Sonuçta bu, yeni kavramları denemekten daha fazlasıdır. Bu, ekiplere öğrenmeleri ve büyümeleri için güvenli bir alan sağlamakla ilgilidir. Yeni zorluklar ortaya çıktıkça, bu kum havuzu fikirleri test etmek ve iyileştirmek için mükemmel bir yerdir ve gelecekteki başarının yolunu açar.
Sonuç olarak
Bir iş kurmak, sağlam bir bina inşa etmeye benzeyen dinamik bir süreçtir. Doğru araçlara, malzemelere ve bazen işler planlandığı gibi gitmediğinde yeni bir plana ihtiyacınız vardır. Ancak bazen alışılagelmiş yöntemler yeni başlayanlar için işe yaramaz. Sorunlara yol açabilir.
Bunun yerine Toyota gibi şirketlerin ne yaptığını düşünün. Onlar çalışmak için yeni yollar buldular. İşletmeler sadece bir şeyler yapmak yerine gerçek hayattaki deneyimlerden öğrenerek insanların istediği ürünleri üretebilir. Bu düşünce tarzı, yeni ve eski şirketlerin fikirlerden gerçek sonuçlara ulaşmasına yardımcı olur.
İş dünyasına adım atmak, sürekli keşfetmek ve bazen yön değiştirmek anlamına gelir. IMVU ve Zappos’a bakın. Bize fikirleri test etmenin çok fazla çaba gerektirdiğini öğretiyorlar. Bir MVP ile başlamak, bir işletme büyüdükçe iyi bir hamle olabilir. Önemli olan hemen mükemmel olmak değil, bir şeyleri denemektir.
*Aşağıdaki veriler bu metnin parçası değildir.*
-- ==== Sys2Proof/Machine/Operands.lean ====
section
/-! DEFINITION. The operand forms and the checks on them: stages 3 to 6 of 40_execution_cycle.md R68 (the spec's
decisions D3 to D6 and D9, log entry 9). -/

namespace Sys2Proof.Machine

/-- Stage 3: `pc + len - 1 <= 255`, every operand byte lies inside memory. The sum is on natural numbers. -/
def operandsInMemory (s : State) (len : Nat) : Attempt Unit :=
  if s.pc.toNat + len - 1 > 255 then .error (.addressOutOfRange, 256) else .ok ()

/-- Stages 4a and 4b: a register-index operand is the whole byte, valid in 0..7, no bit ignored or masked
(30_encoding.md R52). -/
def regIndex (a : Byte) : Attempt RegIdx :=
  if h : a.toNat < 8 then .ok ⟨a.toNat, h⟩ else .error (.invalidRegisterIndex, a.toNat)

/-- Stage 5a, of PUSH and CALL: the decrement must not give -1 (44_stack.md R110). -/
def pushRoom (s : State) : Attempt Unit :=
  if s.sp = 0x00#8 then .error (.stackOverflow, 0) else .ok ()

/-- Stage 5b, of POP and RET: the value about to be incremented into the stack pointer must not be 255, or the
increment would give 256 (44_stack.md R110). -/
def popRoom (v : Byte) : Attempt Unit :=
  if v = 0xFF#8 then .error (.stackUnderflow, 0) else .ok ()

/-- The value `POP a` increments into the stack pointer: the popped value when `a` is 7, since `x[a] <- v` comes first,
and the old stack pointer otherwise (44_stack.md R109, R110). -/
def popIncrementee (s : State) (a : RegIdx) : Byte :=
  if a = Config.spIndex then s.popValue else s.sp

/-- Stage 6, of an instruction that falls through and of CALL: `pc + len <= 255`. -/
def successorInMemory (s : State) (len : Nat) : Attempt Unit :=
  if s.pc.toNat + len > 255 then .error (.addressOutOfRange, 256) else .ok ()

end Sys2Proof.Machine
end

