-- ==== Sys2Proof/Machine/Dispatch.lean ====
section
/-! DEFINITION. The dispatch of an instruction to its meaning, one arm per constructor (40_execution_cycle.md R66 stage 7,
R74). A meaning makes the checks of stages 3 to 6 and then executes. -/

namespace Sys2Proof.Machine
open Sys2Proof

def exec (i : Instr) (s : State) : Host.Outcome State Fault Refusal :=
  match i with
  | .hlt => Sys2Proof.Machine.execHlt s
  | .ldi a imm8 => Sys2Proof.Machine.execLdi a imm8 s
  | .prn a => Sys2Proof.Machine.execPrn a s
  | .mul a b => Sys2Proof.Machine.execMul a b s
  | .add a b => Sys2Proof.Machine.execAdd a b s
  | .cmp a b => Sys2Proof.Machine.execCmp a b s
  | .and a b => Sys2Proof.Machine.execAnd a b s
  | .or a b => Sys2Proof.Machine.execOr a b s
  | .xor a b => Sys2Proof.Machine.execXor a b s
  | .not a => Sys2Proof.Machine.execNot a s
  | .push a => Sys2Proof.Machine.execPush a s
  | .pop a => Sys2Proof.Machine.execPop a s
  | .call a => Sys2Proof.Machine.execCall a s
  | .ret => Sys2Proof.Machine.execRet s
  | .jmp a => Sys2Proof.Machine.execJmp a s
  | .jeq a => Sys2Proof.Machine.execJeq a s
  | .jne a => Sys2Proof.Machine.execJne a s

end Sys2Proof.Machine
end

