/-- A jump whose condition does not hold goes on to the next instruction. -/
theorem jumpIf_of_not_taken {taken : Bool} {s : State} {a : Byte} (ha : a.toNat < 8) (hpc : s.pc.toNat ≤ 253)
    (h : taken = false) : jumpIf taken a s = .next (movedTo s (s.pc.toNat + 2)) := by
  rw [jumpIf_eq, if_neg (by omega), dif_pos ha, if_neg (Bool.eq_false_iff.mp h), if_neg (by omega), advance_eq_movedTo]

/-- The faults of a jump, in order; the successor is looked at only when the jump is not taken. -/
theorem jumpIf_faults (taken : Bool) (s : State) (a : Byte) :
    (s.pc.toNat = 255 → jumpIf taken a s = .next (s.raise .addressOutOfRange 256)) ∧
    (s.pc.toNat ≤ 254 → 8 ≤ a.toNat → jumpIf taken a s = .next (s.raise .invalidRegisterIndex a.toNat)) ∧
    (s.pc.toNat = 254 → a.toNat ≤ 7 → taken = false → jumpIf taken a s = .next (s.raise .addressOutOfRange 256)) := by
  rw [jumpIf_eq]
  refine ⟨fun hpc => if_pos hpc, fun hpc ha => ?_, fun hpc ha h => ?_⟩
  · rw [if_neg (by omega), dif_neg (by omega)]
  · rw [if_neg (by omega), dif_pos (by omega), if_neg (Bool.eq_false_iff.mp h), if_pos hpc]

/-- An instruction that is a jump on a condition on E has the rule of a conditional jump. -/
theorem jumpRule_of_exec {mk : Byte → Instr} {opcode : Byte} {taken : Bool → Bool}
    (henc : ∀ a, encode (mk a) = [opcode, a]) (hexec : ∀ a s, exec (mk a) s = jumpIf (taken s.flags.e) a s) :
    JumpRule mk opcode taken := by
  refine ⟨henc, fun s a ha hpc h => ?_, fun s a ha hpc h => ?_, fun s a => ?_⟩
  · rw [hexec, jumpIf_of_taken ha hpc h]
  · rw [hexec, jumpIf_of_not_taken (Nat.lt_succ_of_le ha) hpc h]
  · rw [hexec]
    exact jumpIf_faults _ s a

end Sys2Proof.Proofs

end

section
/-! The jumps: O28, O29, O30, O31. -/

namespace Sys2Proof.Proofs
open Sys2Proof Sys2Proof.Machine Sys2Proof.Claims

/-- Settles O28: JMP is the jump that is always taken, so its successor's place is never looked at. -/
theorem jmpGoesToItsRegister : Obligations.JmpGoesToItsRegister := by
  refine ⟨fun _ => rfl, fun s a ha hpc => jumpIf_of_taken ha hpc rfl, fun s a => ?_⟩
  obtain ⟨hoperand, hindex, -⟩ := jumpIf_faults true s a
  exact ⟨hoperand, hindex⟩

/-- Settles O29: JEQ is the jump on E. -/
theorem jeqJumpsExactlyWhenEqual : Obligations.JeqJumpsExactlyWhenEqual :=
  jumpRule_of_exec (fun _ => rfl) fun _ _ => rfl

/-- Settles O30: JNE is the jump on the complement of E. -/
theorem jneJumpsExactlyWhenNotEqual : Obligations.JneJumpsExactlyWhenNotEqual :=
  jumpRule_of_exec (fun _ => rfl) fun _ _ => rfl

/-- What a completed CMP leaves to a jump: the registers, the next instruction, and in E whether the two are equal. -/
theorem exec_cmp_next {s : State} {a b : Byte} (ha : a.toNat < 8) (hb : b.toNat < 8) (hpc : s.pc.toNat ≤ 252) :
    ∃ t, exec (.cmp a b) s = .next t ∧ t.pc.toNat = s.pc.toNat + 3 ∧ (∀ r, t.reg r = s.reg r) ∧
      t.flags.e = decide (s.reg ⟨a.toNat, ha⟩ = s.reg ⟨b.toNat, hb⟩) := by
  refine ⟨_, aluTwoOperand_completes .cmp ha hb hpc, ?_, fun _ => rfl, decide_eq_decide.mpr BitVec.toNat_eq.symm⟩
  show (s.pc + 3#8).toNat = s.pc.toNat + 3
  bv_omega

/-- Settles O31: CMP leaves in E what the two jumps look at, and in the registers where they go. -/
theorem cmpThenJumpFollowsEquality : Obligations.CmpThenJumpFollowsEquality := by
  intro s a b c ha hb hc hpc
  obtain ⟨-, hjeqTaken, hjeqNotTaken, -⟩ := jeqJumpsExactlyWhenEqual
  obtain ⟨-, hjneTaken, hjneNotTaken, -⟩ := jneJumpsExactlyWhenNotEqual
  obtain ⟨t, ht, htpc, htreg, hflag⟩ := exec_cmp_next ha hb (s := s) (by omega)
  have hnext : t.pc.toNat + 2 = s.pc.toNat + 5 := by omega
  rw [← hnext, ← htreg ⟨c.toNat, hc⟩]
  refine ⟨t, ht, fun heq => ?_, fun hne => ?_⟩
  · have he : t.flags.e = true := hflag.trans (decide_eq_true heq)
    exact ⟨hjeqTaken t c hc (by omega) he, hjneNotTaken t c (by omega) (by omega) (congrArg not he)⟩
  · have he : t.flags.e = false := hflag.trans (decide_eq_false hne)
    exact ⟨hjeqNotTaken t c (by omega) (by omega) he, hjneTaken t c hc (by omega) (congrArg not he)⟩

end Sys2Proof.Proofs

end

section
/-! CALL and RET: O25, O26, O27. -/

namespace Sys2Proof.Proofs
open Sys2Proof Sys2Proof.Machine Sys2Proof.Claims

/-- Where a completed CALL goes, its operand read after the push (45_control.md R116). -/
theorem completed_call_pc (s : State) {a : Byte} (ha : a.toNat < 8) :
    (completed s (.call a)).pc = if a.toNat = 7 then s.pushAddr else s.reg ⟨a.toNat, ha⟩ :=
  (completed_goesTo (i := .call a) rfl ⟨a.toNat, ha⟩ (decide_eq_true rfl)).trans (if_congr Fin.ext_iff rfl rfl)

/-- What a completed CALL stores: the address of the instruction after it (45_control.md R116). -/
theorem completed_call_memRead_pushAddr (s : State) (a : Byte) :
    (completed s (.call a)).memRead s.pushAddr = s.pc + 2 :=
  (State.push_memRead s (fun _ => s.pc + 2) s.pushAddr).trans (if_pos rfl)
Her iş yaratıcı konseptlerle başlar. Ancak bu hipotezleri gerçek durumlara karşı test etmek çok önemlidir. Temel bir ürün versiyonu, hızlı bir şekilde geri bildirim almaya yardımcı olur. Unutmayın, başarıya giden yolun tümsekleri vardır. Bazen yönünüzü tamamen değiştirmeniz gerekebilir.
Bu inişli çıkışlı yolda tek bir şey kilit önem taşır: uyum sağlama ve yenilik yapma becerisi. Soruların daha derin içgörülere yol açtığı ve her zaman yeni fikirlerin ortaya çıktığı bir alanı teşvik edin.
Bunu deneyin
- İşinize bir MVP ile başlayın. Basitleştirin ve müşterilerin geri bildirimlerine göre ayarlayın.
- Bir sorununuz varsa, temel nedenini keşfetmek için beş kez “Neden?” diye sorun.
- Ekibinize yeni fikirleri güvenle deneyebilecekleri bir alan verin.
- İş dünyası değiştikçe uyum sağlamaya hazır olun.